Stored data:
------

-- ==== Sys2Proof/Machine/Boot.lean ====
section
/-! DEFINITION. Power-up and boot: rails and reset (R538 to R541, R371), the boot steps of Table 16-4 with the journal (R503
to R511), the injection test (R397, R398), and the loading of the Site Plan (R38, R39, R43 to R45, R408). -/

namespace Sys2Proof.Machine

/-! ### Journal (R511) -/

/-- The bytes of a journal entry (Table 16-5). -/
def JournalEntry.bytes (e : JournalEntry) : List Byte :=
  leBytes 1 e.step ++ leBytes 1 e.outcome ++ leBytes 1 e.status ++ leBytes 1 e.slot ++ zeros 4 ++ leBytes 8 e.time ++
    (e.detail ++ zeros 16).take 16

/-- The journal with its header; `closed` is the device time at which it closed. -/
def State.journalBytes (s : State) (closed : Nat) : List Byte :=
  leBytes 4 0x4A425A53 ++ leBytes 4 1 ++ leBytes 4 s.kpr.bootCount ++ leBytes 4 s.kpr.journal.length ++ leBytes 8 closed ++
    zeros 8 ++ s.kpr.journal.flatMap JournalEntry.bytes

/-- First byte of the journal of this boot (Table 16-2). -/
abbrev journalBase : Nat := 0x1FDC000000

/-- Place of a journal in the archive (Table 16-1). -/
def archiveSlot (count : Nat) : Nat := 0x100000 + 0x20000 * (count % 8)

/-- The BOOT_STEP record of an entry whose outcome is not DONE. -/
def State.logBootStep (s : State) (e : JournalEntry) : State :=
  if e.outcome = 0 then s
  else s.raise { s.mkRec .kpr 0 0x10 0 e.status with detail := e.step + 256 * e.outcome + 65536 * e.slot }

/-- Add an entry; from step 0x07 on it is kept in DRAM, and the Keeper logs it. -/
def State.addStep (s : State) (step outcome status slot : Nat) (detail : List Byte) : State :=
  let e : JournalEntry := ⟨step, outcome, status, slot, s.now, detail⟩
  let s := { s with kpr := { s.kpr with journal := s.kpr.journal ++ [e] } }
  if s.kpr.logOpen then (s.reservedPut journalBase (s.journalBytes 0)).logBootStep e else s

/-- The journal closes: it is written to the archive. -/
def State.closeJournal (s : State) : State :=
  let b := s.journalBytes s.now
  let s := if s.kpr.logOpen then s.reservedPut journalBase b else s
  s.flashPut (archiveSlot s.kpr.bootCount) b

/-- A step is STOPPED: the boot ends (R508). -/
def State.bootStop (s : State) (step status slot : Nat) : State :=
  let s := (s.addStep step 3 status slot []).closeJournal
  { s with kpr := { s.kpr with stopped := true } }

/-! ### Firmware (R506, R507, R509) -/

/-- Place and size limit of a firmware slot (Tables 16-1 and 16-3). -/
def fwSlot (kind slot : Nat) : Nat × Nat :=
  match kind with
  | 1 => (0x200000 + 0x100000 * slot, 524288)
  | 2 => (0xC00000 + 0x2000000 * slot, 33554432)
  | _ => (0x4C00000 + 0x2000000 * slot, 33554432)

/-- A firmware image header meets Table 16-3. -/
def fwHeaderOk (h : List Byte) (kind limit : Nat) : Bool :=
  fld h 0 4 == 0x57465A53 && fld h 4 2 == 1 && fld h 6 1 == kind && fld h 7 1 == 0 && fld h 8 4 % 8 == 0 &&
    decide (168 ≤ fld h 8 4) && decide (fld h 8 4 ≤ limit) && decide (fld h 0x10 2 ≤ 256) && allZero h 0x16 2 &&
    allZero h 0x1C 36

/-- An image's signature is accepted, and its SVN is not below the minimum (R447, R507). -/
def State.fwSigned (s : State) (kind : Nat) (img : List Byte) : State × Bool :=
  let n := img.length
  let k := fld img (n - 104) 8
  let ok := s.sigOk k (kind - 1) (sha384 (img.take (n - 104))) (beNat (sub img (n - 96) 48)) (beNat (sub img (n - 48) 48)) &&
    decide (s.gls.otp.mins.getD (kind - 1) 0 ≤ fld img 0x10 2)
  if ok then (s, true) else (s.sigFail k kind, false)

/-- Verify the image of a slot. -/
def State.fwVerify (s : State) (kind slot : Nat) (trial : Bool) : State × Option FwRun :=
  let (base, limit) := fwSlot kind slot
  let h := s.flashGet base 64
  if !fwHeaderOk h kind limit then (s, none)
  else
    let img := s.flashGet base (fld h 8 4)
    match s.fwSigned kind img with
    | (s, true) => (s, some ⟨slot, fld h 0xC 4, fld h 0x10 2, fld h 0x12 2, sha384 img, img, trial⟩)
    | (s, false) => (s, none)

/-- The firmware that runs, or will run, of a kind. -/
def State.setFw (s : State) (kind : Nat) (f : FwRun) : State :=
  { s with kpr := { s.kpr with fw := sset (fun _ => none) s.kpr.fw kind (some f) } }

/-- A firmware step: the slot of R509, then the other. It gives the image with the outcome and the status to journal. -/
def State.fwChoose (s : State) (kind : Nat) : State × Option (FwRun × Nat × Nat) :=
  let c := s.control.kind kind
  let other := 1 - c.active
  let trial := c.trial && !c.tried
  let first := if trial then other else c.active
  let s := if trial then s.setKind kind (fun c => { c with tried := true }) else s
  match s.fwVerify kind first trial with
  | (s, some f) => (s, some (f, if c.trial && c.tried then 1 else 0, stDONE))
  | (s, none) => match s.fwVerify kind (1 - first) false with
    | (s, some f) => (s, some (f, 1, stINTEGRITY))
    | (s, none) => (s, none)

/-- Steps 0x03 and 0x04: verify firmware and take it; STOPPED when both slots fail. -/
def State.fwStep (s : State) (step kind : Nat) : State :=
  if s.kpr.stopped then s
  else match s.fwChoose kind with
    | (s, some (f, o, w)) => (s.setFw kind f).addStep step o w f.slot []
    | (s, none) => s.bootStop step stINTEGRITY 0xFF

/-! ### Steps 0x01 to 0x05 -/

/-- Step 0x01; a TRNG that fails at start-up logs RNG_HEALTH (R450), and which of its tests failed is not given here. -/
def State.glsStart (s : State) (glsOk rngOk : Bool) : State :=
  if !glsOk then s.bootStop 1 stHW_ERROR 0xFF
  else
    let s := { s with gls := { s.gls with rngOk := rngOk } }
    let s := if rngOk then s
      else
        let x := s.fresh
        x.2.raise { x.2.mkRec .gls 0 0x13 2 stHW_ERROR with detail := x.1.toNat % 2 }
    s.addStep 1 (if rngOk then 0 else 2) (if rngOk then stDONE else stHW_ERROR) 0xFF []

/-- Step 0x02: BOOT_COUNT increases, and a staged session is taken up (R511, R526). -/
def State.controlStep (s : State) : State :=
  if s.kpr.stopped then s
  else
    let ok := s.kpr.bcb.all (·.isSome)
    let s := s.setControl (fun b => { b with bootCount := (b.bootCount + 1) % 2 ^ 32 })
    let s := { s with kpr := { s.kpr with bootCount := s.control.bootCount, upd := (s.control.staged).getD s.kpr.upd } }
    s.addStep 2 (if ok then 0 else 1) (if ok then stDONE else stINTEGRITY) 0xFF []

/-- Enable the first rail of the sequence (R540). -/
def State.enableRails (s : State) : State :=
  if s.kpr.stopped then s else { s with pwr := { s.pwr with enabled := 1, enabledAt := s.now } }

/-! ### Steps 0x06 to 0x0A -/

/-- Step 0x06: a channel that fails training twice is left out; more than 16 stop the boot. -/
def State.dramStep (s : State) (noTrain : Nat) : State :=
  if s.kpr.stopped then s
  else if 16 < popcount 128 noTrain then s.bootStop 6 stHW_ERROR 0xFF
  else
    let s := { s with kpr := { s.kpr with skipped := noTrain } }
    s.addStep 6 (if noTrain = 0 then 0 else 2) (if noTrain = 0 then stDONE else stHW_ERROR) 0xFF (leBytes 16 noTrain)

/-- The Keeper starts from its running half: its firmware opens the log and logs what the journal holds (R511, R524). -/
def State.startKeeper (s : State) (f : FwRun) : State :=
  let s := s.reservedPut keeperBase f.image
  let s := { s with kpr := { s.kpr with logOpen := true, wdogAt := s.now } }
  s.kpr.journal.foldl State.logBootStep s

/-- Step 0x07: the copied image is checked again; a difference takes the other slot, from step 0x04. -/
def State.keeperStep (s : State) (bad : List Bool) : State :=
  if s.kpr.stopped then s
  else match s.fwOf 2 with
    | none => s
    | some f =>
      if !bad.getD 0 false then (s.startKeeper f).addStep 7 0 stDONE f.slot []
      else if s.kpr.journal.any (fun e => e.step == 4 && e.status == stINTEGRITY) then s.bootStop 7 stINTEGRITY f.slot
      else
        let s := s.addStep 7 1 stINTEGRITY f.slot []
        match s.fwVerify 2 (1 - f.slot) false with
        | (s, none) => s.bootStop 7 stINTEGRITY (1 - f.slot)
        | (s, some g) =>
          let s := (s.setFw 2 g).addStep 4 1 stINTEGRITY g.slot []
          if bad.getD 1 false then s.bootStop 7 stINTEGRITY g.slot else (s.startKeeper g).addStep 7 0 stDONE g.slot []

/-- Step 0x08: units that fail start-up self-test are recorded unhealthy. -/
def State.selfTestStep (s : State) (bad : List (Nat × Nat)) : State :=
  if s.kpr.stopped then s
  else
    let s := { s with kpr := { s.kpr with unhealthy := bad } }
    s.addStep 8 (if bad.isEmpty then 0 else 2) (if bad.isEmpty then stDONE else stHW_ERROR) 0xFF []

/-- The pages that the retirement list names, as (channel, page). -/
def State.listedPages (s : State) : List (Nat × Nat) :=
  (List.range 128).flatMap (fun c => ((s.retireList c).filter (fun j => decide (j < 131072))).map (fun j => (c, j)))

/-- Step 0x09: a channel with the overflow marker fails start-up self-test (R76). An unreadable list counts as empty. -/
def State.bootRetire (s : State) (readable : Bool) : State :=
  if s.kpr.stopped then s
  else if !readable then s.addStep 9 1 stHW_ERROR 0xFF []
  else
    let full := (List.range 128).filter (fun c => (s.retireList c).contains 0xFFFFFFFE)
    let s := { s with kpr := { s.kpr with
      overflow := maskOf full, unhealthy := s.kpr.unhealthy ++ full.map (fun c => (0x20, c)) } }
    s.addStep 9 0 stDONE 0xFF []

------

Set down, exactly as they appear, the lines above from the first one to the line that holds "def State.journalBytes (s", both included, please, and no others.

-- ==== Sys2Proof/Machine/Boot.lean ====
section
/-! DEFINITION. Power-up and boot: rails and reset (R538 to R541, R371), the boot steps of Table 16-4 with the journal (R503
to R511), the injection test (R397, R398), and the loading of the Site Plan (R38, R39, R43 to R45, R408). -/

namespace Sys2Proof.Machine

/-! ### Journal (R511) -/

/-- The bytes of a journal entry (Table 16-5). -/
def JournalEntry.bytes (e : JournalEntry) : List Byte :=
  leBytes 1 e.step ++ leBytes 1 e.outcome ++ leBytes 1 e.status ++ leBytes 1 e.slot ++ zeros 4 ++ leBytes 8 e.time ++
    (e.detail ++ zeros 16).take 16

/-- The journal with its header; `closed` is the device time at which it closed. -/
def State.journalBytes (s : State) (closed : Nat) : List Byte :=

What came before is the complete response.